### [Activity]
Copy out, word for word, the lines from the start of the data below through the line containing "def unusedReserve (s", and no others.

### [Material shown]
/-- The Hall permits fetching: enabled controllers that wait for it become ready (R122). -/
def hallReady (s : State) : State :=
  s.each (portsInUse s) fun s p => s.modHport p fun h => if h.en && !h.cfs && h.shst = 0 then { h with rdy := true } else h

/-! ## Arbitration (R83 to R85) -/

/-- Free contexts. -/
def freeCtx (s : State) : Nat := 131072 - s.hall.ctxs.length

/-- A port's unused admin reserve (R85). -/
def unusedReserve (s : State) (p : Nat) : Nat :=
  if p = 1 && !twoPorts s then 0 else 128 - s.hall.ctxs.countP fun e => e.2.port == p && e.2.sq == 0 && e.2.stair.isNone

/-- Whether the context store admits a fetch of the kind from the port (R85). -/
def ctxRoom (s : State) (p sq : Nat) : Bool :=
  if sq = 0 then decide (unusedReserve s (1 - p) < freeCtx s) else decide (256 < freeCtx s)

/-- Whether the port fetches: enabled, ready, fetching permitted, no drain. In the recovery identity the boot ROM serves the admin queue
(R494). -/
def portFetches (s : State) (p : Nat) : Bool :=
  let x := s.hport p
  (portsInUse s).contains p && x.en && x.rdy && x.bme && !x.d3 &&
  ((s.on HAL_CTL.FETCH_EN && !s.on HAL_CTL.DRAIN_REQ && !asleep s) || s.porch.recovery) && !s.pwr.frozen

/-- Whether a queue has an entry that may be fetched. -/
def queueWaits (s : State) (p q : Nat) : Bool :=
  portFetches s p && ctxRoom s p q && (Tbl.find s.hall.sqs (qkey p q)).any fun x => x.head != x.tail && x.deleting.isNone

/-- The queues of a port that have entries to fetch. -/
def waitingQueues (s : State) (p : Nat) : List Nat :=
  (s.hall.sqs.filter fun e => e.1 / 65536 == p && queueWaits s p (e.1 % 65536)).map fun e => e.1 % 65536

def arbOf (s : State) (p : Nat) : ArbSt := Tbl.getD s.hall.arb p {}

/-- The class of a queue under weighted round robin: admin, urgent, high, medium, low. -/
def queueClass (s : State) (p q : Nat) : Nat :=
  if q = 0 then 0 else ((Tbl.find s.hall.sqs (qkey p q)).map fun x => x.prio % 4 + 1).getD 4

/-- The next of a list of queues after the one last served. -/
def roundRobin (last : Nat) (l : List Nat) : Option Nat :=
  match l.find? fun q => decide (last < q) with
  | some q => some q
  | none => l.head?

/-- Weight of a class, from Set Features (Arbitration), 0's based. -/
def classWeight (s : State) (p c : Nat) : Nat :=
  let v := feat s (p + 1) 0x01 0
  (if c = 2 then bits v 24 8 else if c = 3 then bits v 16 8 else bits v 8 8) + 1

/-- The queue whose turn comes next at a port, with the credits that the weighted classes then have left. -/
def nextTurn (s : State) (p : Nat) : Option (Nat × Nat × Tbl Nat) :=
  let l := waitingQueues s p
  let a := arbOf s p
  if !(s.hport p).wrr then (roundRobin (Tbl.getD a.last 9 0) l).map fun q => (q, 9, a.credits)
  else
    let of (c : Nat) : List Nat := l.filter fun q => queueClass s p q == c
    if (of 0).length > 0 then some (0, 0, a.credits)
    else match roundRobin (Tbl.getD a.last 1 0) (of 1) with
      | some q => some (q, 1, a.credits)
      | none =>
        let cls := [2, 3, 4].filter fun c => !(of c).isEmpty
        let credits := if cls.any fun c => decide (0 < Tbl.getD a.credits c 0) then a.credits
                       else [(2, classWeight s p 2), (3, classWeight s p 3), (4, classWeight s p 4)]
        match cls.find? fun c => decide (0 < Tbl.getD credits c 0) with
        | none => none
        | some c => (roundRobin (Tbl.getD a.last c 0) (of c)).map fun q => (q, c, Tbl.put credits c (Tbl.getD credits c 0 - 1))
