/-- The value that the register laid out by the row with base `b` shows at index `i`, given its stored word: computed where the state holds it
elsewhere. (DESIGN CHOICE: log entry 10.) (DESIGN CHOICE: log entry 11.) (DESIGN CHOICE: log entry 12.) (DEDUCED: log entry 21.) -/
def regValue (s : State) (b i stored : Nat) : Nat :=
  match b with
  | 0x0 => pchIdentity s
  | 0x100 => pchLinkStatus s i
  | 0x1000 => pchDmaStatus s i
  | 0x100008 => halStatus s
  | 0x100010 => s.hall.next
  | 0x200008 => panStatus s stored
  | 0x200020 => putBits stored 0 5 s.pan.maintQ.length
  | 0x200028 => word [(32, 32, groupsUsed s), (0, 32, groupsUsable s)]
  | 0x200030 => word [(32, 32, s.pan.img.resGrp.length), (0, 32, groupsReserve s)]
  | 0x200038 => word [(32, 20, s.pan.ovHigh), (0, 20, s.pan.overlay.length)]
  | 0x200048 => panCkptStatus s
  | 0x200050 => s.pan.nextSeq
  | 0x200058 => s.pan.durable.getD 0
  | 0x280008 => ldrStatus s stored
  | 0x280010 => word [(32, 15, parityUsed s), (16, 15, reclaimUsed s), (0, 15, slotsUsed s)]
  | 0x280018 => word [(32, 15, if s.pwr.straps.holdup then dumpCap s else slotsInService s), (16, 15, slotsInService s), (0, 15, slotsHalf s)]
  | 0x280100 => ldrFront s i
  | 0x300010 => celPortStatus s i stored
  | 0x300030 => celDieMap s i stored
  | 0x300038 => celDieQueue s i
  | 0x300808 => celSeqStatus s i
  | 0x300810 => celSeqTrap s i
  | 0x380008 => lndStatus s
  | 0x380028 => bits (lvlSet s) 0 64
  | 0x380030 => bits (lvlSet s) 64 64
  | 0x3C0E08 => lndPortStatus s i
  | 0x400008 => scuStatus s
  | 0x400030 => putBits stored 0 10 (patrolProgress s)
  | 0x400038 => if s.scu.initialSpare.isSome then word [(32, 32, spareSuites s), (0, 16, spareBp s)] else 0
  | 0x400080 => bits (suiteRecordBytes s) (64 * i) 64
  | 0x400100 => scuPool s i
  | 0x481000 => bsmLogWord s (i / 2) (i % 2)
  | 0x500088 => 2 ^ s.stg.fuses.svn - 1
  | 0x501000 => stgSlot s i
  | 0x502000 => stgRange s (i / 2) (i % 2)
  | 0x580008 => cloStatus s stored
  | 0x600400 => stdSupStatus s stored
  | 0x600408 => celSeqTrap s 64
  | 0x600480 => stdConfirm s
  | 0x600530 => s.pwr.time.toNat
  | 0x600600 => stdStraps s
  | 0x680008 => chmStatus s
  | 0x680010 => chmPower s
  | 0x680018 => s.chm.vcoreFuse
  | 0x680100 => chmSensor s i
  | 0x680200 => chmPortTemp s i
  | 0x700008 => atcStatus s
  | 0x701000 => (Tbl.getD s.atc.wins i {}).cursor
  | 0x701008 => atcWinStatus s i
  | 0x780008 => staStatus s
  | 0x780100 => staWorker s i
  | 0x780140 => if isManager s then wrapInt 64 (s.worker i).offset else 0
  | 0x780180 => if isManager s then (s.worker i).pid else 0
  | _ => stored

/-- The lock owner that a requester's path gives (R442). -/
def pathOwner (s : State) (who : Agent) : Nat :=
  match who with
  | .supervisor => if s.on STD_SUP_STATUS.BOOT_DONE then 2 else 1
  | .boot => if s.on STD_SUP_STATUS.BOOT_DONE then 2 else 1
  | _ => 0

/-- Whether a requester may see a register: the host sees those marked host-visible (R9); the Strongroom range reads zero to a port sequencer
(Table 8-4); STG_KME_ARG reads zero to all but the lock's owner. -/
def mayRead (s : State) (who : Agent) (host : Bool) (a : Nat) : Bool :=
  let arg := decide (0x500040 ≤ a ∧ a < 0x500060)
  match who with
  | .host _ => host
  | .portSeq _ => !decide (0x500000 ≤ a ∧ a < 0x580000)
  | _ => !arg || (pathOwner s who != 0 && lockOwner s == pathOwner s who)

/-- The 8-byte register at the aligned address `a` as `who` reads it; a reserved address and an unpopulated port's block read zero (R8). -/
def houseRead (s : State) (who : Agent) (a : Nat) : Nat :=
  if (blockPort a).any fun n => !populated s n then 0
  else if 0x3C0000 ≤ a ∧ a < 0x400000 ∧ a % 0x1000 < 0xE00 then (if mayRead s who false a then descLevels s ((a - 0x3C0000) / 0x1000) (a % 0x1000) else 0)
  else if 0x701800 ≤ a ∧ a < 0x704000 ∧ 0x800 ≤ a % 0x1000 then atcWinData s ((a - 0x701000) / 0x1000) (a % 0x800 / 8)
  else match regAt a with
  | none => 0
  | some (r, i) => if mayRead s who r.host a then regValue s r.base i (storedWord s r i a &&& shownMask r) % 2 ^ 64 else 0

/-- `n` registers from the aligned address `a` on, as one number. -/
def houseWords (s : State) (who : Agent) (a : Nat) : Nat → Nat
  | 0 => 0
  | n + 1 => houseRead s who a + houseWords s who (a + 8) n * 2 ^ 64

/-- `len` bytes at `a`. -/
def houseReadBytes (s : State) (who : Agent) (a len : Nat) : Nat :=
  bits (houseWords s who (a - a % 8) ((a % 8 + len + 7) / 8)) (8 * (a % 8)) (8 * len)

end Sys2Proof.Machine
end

### [Solved exercise]
/-- The Hall permits fetching: enabled controllers that wait for it become ready (R122). -/
def hallReady (s : State) : State :=
  s.each (portsInUse s) fun s p => s.modHport p fun h => if h.en && !h.cfs && h.shst = 0 then { h with rdy := true } else h

/-! ## Arbitration (R83 to R85) -/

/-- Free contexts. -/
def freeCtx (s : State) : Nat := 131072 - s.hall.ctxs.length

/-- A port's unused admin reserve (R85). -/
def unusedReserve (s : State) (p : Nat) : Nat :=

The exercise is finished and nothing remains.